▶ WHAT YOU SHOULD DO:
Which lines below fall between the one containing "0 | .lm => 1 | .jt" and the one containing "R179, R185). -/"? Repeat them exactly, counting both of those lines, and add nothing else.

BEGIN

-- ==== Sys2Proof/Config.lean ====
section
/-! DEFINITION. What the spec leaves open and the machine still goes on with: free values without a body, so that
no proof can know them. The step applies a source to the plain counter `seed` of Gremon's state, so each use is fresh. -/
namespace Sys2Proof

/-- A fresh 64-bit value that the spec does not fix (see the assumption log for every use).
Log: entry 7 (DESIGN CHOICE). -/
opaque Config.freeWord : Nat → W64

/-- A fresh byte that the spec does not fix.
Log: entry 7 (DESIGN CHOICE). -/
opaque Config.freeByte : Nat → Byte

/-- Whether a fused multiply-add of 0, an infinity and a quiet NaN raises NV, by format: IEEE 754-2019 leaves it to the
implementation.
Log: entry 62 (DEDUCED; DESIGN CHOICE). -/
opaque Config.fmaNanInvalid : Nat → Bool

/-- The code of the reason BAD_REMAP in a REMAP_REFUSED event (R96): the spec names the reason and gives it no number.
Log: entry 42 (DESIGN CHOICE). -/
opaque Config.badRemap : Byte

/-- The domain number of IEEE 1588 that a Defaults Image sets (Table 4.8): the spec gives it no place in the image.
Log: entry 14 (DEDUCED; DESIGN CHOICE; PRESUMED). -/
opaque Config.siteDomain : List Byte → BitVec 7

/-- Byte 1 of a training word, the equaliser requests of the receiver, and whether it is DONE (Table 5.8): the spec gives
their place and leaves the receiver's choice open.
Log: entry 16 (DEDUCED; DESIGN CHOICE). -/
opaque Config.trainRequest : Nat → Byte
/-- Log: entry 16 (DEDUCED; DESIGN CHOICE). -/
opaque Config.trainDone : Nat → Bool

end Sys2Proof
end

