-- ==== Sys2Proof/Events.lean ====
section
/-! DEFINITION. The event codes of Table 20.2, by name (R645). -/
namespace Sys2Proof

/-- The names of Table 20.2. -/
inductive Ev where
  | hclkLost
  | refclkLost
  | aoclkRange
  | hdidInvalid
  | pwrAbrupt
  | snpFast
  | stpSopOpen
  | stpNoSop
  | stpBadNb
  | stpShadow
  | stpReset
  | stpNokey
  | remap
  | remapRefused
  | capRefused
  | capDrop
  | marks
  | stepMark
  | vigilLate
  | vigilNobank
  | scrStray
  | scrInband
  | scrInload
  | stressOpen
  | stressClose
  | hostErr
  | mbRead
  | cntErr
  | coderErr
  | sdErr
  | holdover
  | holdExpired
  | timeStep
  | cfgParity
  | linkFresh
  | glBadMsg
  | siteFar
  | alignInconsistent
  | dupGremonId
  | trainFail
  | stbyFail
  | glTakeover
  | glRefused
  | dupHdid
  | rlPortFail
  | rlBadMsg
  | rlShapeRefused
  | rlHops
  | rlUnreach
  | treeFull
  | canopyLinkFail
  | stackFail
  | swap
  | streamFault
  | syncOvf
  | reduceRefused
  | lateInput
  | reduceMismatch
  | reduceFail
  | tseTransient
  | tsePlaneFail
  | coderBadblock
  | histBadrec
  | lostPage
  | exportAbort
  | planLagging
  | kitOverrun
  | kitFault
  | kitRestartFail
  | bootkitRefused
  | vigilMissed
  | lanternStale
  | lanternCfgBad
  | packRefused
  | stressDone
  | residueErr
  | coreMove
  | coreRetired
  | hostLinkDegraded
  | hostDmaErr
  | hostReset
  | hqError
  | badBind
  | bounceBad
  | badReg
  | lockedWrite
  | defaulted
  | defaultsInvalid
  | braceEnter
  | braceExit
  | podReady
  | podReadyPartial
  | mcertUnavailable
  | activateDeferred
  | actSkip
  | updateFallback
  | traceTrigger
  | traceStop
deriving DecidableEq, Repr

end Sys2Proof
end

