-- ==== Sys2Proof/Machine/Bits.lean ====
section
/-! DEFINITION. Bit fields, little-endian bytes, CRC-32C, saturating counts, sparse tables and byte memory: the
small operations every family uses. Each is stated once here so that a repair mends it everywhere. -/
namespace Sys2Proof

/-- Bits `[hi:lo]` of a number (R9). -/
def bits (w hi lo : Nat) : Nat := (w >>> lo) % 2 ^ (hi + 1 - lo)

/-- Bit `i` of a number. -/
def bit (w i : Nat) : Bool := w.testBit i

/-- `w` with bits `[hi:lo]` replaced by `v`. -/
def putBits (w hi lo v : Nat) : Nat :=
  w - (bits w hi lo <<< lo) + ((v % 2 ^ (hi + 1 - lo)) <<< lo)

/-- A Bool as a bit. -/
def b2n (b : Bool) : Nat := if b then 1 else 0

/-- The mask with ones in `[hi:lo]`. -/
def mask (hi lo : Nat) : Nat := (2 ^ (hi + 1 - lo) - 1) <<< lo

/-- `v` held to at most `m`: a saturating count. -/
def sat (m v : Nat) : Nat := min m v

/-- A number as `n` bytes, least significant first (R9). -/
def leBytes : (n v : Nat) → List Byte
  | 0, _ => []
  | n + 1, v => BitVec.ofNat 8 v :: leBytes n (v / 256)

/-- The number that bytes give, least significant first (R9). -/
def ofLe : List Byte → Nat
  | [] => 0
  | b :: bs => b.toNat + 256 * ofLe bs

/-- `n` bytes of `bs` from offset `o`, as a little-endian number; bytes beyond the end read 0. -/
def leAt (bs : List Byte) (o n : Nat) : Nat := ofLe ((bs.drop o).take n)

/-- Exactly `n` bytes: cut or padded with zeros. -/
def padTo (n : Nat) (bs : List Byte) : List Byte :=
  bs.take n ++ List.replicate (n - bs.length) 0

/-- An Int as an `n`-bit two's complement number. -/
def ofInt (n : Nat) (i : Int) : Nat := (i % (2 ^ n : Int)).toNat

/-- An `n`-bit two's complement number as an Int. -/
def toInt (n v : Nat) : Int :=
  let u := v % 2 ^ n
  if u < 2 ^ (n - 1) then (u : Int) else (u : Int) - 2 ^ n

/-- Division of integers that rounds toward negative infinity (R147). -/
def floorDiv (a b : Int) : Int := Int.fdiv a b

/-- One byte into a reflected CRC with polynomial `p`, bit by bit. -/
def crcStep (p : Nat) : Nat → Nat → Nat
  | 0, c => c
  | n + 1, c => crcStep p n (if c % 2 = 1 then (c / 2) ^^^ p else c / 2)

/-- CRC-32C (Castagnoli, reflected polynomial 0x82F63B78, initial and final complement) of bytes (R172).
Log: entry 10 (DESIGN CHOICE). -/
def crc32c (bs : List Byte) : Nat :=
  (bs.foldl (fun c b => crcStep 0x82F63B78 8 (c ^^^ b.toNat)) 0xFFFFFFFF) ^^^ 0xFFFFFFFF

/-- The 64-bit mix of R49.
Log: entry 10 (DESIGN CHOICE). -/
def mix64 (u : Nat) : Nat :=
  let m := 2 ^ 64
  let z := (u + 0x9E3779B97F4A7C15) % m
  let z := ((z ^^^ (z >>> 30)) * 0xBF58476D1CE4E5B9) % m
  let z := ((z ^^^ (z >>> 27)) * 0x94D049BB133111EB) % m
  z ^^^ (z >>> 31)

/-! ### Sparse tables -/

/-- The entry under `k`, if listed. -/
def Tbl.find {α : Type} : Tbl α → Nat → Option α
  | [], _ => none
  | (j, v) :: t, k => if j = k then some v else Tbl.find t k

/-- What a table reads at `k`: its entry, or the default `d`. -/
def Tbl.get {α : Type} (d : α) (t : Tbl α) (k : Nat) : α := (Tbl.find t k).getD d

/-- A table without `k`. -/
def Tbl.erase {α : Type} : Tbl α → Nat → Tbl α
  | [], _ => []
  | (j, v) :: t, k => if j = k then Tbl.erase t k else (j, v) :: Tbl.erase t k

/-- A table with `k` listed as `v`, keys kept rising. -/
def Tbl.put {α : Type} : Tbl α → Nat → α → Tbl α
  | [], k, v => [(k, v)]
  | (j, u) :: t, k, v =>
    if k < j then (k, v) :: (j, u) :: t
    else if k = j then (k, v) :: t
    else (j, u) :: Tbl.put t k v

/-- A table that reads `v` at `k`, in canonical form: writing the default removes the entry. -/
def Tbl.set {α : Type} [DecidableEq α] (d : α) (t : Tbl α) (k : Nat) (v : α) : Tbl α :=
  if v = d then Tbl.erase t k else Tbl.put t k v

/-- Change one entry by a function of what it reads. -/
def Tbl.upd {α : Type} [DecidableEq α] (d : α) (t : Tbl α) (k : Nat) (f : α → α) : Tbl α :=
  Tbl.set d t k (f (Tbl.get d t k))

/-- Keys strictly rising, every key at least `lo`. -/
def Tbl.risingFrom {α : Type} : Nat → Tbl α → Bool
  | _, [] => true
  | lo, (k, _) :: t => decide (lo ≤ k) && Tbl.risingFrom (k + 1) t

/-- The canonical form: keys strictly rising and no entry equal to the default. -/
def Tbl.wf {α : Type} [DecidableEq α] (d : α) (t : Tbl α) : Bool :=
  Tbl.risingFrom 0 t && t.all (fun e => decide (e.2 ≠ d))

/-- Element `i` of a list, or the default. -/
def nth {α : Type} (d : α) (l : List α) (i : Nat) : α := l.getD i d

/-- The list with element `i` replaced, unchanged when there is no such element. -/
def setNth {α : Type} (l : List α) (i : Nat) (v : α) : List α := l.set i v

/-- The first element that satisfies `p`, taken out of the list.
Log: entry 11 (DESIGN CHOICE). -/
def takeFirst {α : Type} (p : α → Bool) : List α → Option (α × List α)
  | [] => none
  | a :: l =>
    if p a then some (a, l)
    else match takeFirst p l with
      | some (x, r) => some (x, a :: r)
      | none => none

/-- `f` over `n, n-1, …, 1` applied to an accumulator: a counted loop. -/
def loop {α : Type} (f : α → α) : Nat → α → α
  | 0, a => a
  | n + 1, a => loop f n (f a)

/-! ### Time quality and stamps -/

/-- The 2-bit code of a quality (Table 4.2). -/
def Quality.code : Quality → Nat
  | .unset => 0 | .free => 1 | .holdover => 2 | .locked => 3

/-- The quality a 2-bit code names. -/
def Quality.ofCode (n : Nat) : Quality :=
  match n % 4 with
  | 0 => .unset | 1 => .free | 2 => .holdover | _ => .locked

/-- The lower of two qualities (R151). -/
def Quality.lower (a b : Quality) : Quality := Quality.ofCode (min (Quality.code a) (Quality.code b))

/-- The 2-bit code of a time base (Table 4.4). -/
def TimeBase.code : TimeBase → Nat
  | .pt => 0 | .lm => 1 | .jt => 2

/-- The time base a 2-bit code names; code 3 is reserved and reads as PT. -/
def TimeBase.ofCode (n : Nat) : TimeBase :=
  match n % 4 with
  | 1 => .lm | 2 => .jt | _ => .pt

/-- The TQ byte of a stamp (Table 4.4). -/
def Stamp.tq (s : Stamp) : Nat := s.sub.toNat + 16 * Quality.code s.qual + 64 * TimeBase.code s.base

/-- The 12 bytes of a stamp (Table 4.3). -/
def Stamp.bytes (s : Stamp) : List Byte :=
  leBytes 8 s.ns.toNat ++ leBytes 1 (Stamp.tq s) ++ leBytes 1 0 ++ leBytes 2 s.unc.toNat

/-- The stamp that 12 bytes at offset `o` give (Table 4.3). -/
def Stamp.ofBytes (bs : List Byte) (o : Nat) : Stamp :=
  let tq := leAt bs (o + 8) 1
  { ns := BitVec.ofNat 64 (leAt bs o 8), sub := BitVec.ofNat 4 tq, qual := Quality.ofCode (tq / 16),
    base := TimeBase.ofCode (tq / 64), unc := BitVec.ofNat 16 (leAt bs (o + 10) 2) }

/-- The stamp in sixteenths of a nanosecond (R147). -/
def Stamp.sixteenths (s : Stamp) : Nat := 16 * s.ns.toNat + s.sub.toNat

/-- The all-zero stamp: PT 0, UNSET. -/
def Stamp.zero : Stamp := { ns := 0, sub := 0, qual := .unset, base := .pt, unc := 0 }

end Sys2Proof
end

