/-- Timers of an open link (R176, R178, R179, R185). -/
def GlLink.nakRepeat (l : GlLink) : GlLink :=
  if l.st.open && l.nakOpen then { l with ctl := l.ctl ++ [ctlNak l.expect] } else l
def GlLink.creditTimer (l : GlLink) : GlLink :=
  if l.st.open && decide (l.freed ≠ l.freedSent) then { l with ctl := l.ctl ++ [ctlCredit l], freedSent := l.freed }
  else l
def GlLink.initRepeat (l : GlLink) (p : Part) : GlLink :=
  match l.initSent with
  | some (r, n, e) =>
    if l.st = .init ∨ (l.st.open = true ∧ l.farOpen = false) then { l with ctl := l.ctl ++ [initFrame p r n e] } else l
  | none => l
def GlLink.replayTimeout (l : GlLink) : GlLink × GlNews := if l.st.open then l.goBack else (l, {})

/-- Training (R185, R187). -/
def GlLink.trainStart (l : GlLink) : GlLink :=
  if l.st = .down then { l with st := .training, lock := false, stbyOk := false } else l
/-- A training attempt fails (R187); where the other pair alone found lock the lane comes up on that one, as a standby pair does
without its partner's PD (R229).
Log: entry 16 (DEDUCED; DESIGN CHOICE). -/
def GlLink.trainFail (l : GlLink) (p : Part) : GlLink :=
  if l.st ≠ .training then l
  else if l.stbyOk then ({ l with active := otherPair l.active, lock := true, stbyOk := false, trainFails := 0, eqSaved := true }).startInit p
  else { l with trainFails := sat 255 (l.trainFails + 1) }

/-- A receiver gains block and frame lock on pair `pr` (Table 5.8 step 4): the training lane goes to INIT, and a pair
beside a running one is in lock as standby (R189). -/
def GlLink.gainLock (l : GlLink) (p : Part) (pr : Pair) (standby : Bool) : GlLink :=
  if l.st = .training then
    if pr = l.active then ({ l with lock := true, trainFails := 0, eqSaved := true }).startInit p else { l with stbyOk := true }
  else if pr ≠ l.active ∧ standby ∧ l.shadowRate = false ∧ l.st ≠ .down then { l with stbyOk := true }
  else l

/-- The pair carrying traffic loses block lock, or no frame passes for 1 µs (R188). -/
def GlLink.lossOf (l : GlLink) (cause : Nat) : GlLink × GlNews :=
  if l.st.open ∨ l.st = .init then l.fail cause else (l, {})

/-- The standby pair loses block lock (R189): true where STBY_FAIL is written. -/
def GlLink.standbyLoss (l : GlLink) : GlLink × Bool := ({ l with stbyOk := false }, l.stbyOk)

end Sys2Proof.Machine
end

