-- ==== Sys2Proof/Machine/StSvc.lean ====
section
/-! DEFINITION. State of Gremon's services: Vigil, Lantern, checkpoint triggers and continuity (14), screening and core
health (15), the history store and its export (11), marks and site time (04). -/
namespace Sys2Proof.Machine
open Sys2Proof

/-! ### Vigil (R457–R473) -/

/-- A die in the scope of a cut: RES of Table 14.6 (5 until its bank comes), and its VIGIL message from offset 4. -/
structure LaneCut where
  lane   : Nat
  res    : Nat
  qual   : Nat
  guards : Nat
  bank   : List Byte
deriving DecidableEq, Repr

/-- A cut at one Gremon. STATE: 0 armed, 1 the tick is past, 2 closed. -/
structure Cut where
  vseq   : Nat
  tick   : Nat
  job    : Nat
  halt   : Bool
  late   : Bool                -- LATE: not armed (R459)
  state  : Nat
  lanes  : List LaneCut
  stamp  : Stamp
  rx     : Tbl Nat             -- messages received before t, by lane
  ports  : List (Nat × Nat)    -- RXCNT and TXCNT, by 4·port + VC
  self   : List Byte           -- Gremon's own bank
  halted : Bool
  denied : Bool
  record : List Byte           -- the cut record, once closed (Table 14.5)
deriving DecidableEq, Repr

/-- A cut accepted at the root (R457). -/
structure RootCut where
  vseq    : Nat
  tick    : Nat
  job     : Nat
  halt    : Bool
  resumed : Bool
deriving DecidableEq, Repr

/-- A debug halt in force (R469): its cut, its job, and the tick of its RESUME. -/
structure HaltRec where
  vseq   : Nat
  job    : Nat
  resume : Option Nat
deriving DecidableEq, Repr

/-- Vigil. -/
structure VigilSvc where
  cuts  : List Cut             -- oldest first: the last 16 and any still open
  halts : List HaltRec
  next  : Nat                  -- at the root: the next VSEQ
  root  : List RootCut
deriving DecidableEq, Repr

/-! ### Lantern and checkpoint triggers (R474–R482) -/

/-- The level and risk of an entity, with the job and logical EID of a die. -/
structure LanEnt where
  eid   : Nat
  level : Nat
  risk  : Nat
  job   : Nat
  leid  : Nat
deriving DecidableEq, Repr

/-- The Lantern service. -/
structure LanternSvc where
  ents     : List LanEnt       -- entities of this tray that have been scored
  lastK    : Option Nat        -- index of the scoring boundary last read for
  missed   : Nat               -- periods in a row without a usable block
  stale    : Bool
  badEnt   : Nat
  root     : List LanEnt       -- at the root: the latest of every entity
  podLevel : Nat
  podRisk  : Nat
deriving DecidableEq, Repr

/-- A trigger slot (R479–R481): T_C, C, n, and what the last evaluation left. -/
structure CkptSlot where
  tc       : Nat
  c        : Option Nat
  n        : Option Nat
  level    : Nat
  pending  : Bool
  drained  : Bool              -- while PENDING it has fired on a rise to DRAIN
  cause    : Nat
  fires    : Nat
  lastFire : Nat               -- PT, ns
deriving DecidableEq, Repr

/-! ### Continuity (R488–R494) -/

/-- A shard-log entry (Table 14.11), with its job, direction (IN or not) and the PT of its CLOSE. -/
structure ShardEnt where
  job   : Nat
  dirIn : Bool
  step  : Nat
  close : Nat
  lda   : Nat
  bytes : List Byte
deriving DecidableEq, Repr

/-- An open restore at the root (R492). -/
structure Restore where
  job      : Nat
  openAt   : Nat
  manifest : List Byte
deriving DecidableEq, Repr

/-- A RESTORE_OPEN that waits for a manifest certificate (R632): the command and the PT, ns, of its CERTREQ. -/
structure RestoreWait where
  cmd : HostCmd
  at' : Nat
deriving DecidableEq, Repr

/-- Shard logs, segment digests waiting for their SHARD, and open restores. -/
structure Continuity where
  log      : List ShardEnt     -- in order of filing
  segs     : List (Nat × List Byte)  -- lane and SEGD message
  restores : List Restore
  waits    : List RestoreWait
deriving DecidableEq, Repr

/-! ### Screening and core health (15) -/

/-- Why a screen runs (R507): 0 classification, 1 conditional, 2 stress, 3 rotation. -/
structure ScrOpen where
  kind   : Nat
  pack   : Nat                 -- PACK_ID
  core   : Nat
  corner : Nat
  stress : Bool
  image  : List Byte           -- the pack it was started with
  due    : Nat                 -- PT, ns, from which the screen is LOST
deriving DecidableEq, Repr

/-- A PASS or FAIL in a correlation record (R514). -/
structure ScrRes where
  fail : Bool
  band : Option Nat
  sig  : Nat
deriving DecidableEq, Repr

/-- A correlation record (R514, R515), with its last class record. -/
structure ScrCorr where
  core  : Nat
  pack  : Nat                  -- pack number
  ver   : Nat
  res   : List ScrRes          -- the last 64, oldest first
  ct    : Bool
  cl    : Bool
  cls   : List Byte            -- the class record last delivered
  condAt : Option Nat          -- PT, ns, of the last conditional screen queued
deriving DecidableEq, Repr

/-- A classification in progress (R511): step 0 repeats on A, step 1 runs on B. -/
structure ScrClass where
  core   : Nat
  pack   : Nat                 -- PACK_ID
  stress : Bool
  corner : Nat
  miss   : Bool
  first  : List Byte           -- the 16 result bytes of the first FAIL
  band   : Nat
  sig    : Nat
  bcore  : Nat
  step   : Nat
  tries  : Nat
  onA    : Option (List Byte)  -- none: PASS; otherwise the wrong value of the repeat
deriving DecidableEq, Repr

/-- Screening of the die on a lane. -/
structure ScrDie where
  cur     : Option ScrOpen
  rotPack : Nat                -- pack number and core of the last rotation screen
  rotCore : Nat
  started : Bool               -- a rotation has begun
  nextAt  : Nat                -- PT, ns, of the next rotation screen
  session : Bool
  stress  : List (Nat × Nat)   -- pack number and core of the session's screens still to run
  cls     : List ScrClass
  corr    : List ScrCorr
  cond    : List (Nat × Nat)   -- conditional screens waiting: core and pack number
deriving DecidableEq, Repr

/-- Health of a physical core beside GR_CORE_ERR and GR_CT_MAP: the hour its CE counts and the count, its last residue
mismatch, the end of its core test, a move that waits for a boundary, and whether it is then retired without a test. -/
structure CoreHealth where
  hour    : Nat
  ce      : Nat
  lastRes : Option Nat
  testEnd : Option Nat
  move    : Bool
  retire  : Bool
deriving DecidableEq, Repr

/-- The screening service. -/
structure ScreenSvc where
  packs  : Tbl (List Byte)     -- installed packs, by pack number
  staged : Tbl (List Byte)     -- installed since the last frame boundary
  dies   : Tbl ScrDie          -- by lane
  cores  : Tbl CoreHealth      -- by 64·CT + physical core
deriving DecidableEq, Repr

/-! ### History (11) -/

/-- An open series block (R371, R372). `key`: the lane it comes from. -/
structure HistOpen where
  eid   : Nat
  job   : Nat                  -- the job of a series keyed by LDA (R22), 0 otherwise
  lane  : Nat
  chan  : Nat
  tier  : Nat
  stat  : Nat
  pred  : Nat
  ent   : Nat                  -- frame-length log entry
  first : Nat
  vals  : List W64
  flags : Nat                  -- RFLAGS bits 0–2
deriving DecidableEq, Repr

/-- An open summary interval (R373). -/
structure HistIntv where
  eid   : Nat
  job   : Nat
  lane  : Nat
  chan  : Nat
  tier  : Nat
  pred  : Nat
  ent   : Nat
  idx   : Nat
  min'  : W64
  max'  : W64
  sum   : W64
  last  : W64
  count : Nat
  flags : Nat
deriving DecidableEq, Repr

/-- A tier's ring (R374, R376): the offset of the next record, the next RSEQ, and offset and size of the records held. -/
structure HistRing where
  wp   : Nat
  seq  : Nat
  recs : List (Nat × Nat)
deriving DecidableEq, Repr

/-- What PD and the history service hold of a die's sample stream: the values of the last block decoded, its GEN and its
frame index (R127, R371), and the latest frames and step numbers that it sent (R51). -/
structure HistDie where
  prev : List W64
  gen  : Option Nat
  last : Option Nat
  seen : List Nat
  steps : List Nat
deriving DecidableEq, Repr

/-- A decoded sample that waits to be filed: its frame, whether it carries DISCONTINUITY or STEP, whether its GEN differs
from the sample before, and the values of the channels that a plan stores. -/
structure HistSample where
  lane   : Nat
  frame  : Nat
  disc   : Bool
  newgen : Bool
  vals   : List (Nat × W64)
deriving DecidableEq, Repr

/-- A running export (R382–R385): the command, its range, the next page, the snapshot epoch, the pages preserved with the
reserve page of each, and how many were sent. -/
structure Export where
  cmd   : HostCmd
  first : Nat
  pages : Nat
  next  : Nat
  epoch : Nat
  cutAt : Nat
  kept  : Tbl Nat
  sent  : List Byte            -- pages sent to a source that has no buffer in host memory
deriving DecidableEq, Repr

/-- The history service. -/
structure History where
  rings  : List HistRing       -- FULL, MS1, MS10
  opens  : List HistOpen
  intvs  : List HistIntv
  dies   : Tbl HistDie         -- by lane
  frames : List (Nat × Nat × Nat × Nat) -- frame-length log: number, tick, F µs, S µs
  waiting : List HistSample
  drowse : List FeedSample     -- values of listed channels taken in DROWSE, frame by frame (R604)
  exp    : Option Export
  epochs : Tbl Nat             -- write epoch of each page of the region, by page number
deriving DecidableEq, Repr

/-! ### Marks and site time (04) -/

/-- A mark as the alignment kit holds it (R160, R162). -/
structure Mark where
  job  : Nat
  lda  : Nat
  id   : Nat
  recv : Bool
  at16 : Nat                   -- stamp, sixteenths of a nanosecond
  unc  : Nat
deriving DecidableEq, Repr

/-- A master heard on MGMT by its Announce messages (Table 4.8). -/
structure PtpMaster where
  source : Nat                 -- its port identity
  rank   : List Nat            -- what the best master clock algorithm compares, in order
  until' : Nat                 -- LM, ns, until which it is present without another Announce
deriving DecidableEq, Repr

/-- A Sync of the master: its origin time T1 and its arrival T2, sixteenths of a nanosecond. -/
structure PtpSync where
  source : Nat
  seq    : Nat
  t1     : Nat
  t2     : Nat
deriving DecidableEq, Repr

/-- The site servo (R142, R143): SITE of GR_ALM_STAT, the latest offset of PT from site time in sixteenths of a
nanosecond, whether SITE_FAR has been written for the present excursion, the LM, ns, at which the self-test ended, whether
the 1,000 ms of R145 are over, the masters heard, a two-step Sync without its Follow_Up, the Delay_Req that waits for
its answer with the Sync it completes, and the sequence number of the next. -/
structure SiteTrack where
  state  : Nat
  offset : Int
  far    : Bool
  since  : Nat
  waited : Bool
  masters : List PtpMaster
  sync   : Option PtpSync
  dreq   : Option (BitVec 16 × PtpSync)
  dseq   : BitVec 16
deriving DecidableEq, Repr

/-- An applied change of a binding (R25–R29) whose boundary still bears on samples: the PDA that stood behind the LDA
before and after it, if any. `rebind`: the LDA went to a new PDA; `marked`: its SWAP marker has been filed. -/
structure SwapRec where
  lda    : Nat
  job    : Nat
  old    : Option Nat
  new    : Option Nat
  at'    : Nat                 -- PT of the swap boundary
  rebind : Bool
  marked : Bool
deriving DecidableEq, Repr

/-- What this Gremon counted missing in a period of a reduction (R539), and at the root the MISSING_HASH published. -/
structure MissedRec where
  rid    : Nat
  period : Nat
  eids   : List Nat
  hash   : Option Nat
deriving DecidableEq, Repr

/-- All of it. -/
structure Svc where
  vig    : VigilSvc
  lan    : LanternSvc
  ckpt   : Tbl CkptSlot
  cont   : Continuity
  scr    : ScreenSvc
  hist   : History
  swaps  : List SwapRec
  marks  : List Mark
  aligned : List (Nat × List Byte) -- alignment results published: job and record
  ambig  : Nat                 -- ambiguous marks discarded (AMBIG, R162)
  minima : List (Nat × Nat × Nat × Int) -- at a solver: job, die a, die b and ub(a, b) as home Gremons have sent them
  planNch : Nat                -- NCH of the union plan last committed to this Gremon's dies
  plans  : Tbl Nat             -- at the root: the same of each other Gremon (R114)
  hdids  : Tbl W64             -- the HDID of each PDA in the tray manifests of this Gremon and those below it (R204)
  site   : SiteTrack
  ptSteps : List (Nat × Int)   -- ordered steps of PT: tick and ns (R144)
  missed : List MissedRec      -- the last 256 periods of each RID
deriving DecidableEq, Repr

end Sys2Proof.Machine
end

END

▶ RESPONSE TO THE TASK:
  | .pt => 0 | .lm => 1 | .jt => 2

/-- The time base a 2-bit code names; code 3 is reserved and reads as PT. -/
def TimeBase.ofCode (n : Nat) : TimeBase :=
  match n % 4 with
  | 1 => .lm | 2 => .jt | _ => .pt

/-- The TQ byte of a stamp (Table 4.4). -/
def Stamp.tq (s : Stamp) : Nat := s.sub.toNat + 16 * Quality.code s.qual + 64 * TimeBase.code s.base

/-- The 12 bytes of a stamp (Table 4.3). -/
def Stamp.bytes (s : Stamp) : List Byte :=
  leBytes 8 s.ns.toNat ++ leBytes 1 (Stamp.tq s) ++ leBytes 1 0 ++ leBytes 2 s.unc.toNat

/-- The stamp that 12 bytes at offset `o` give (Table 4.3). -/
def Stamp.ofBytes (bs : List Byte) (o : Nat) : Stamp :=
  let tq := leAt bs (o + 8) 1
  { ns := BitVec.ofNat 64 (leAt bs o 8), sub := BitVec.ofNat 4 tq, qual := Quality.ofCode (tq / 16),
    base := TimeBase.ofCode (tq / 64), unc := BitVec.ofNat 16 (leAt bs (o + 10) 2) }

/-- The stamp in sixteenths of a nanosecond (R147). -/
def Stamp.sixteenths (s : Stamp) : Nat := 16 * s.ns.toNat + s.sub.toNat

/-- The all-zero stamp: PT 0, UNSET. -/
def Stamp.zero : Stamp := { ns := 0, sub := 0, qual := .unset, base := .pt, unc := 0 }

end Sys2Proof
end

/-- Timers of an open link (R176, R178, R179, R185). -/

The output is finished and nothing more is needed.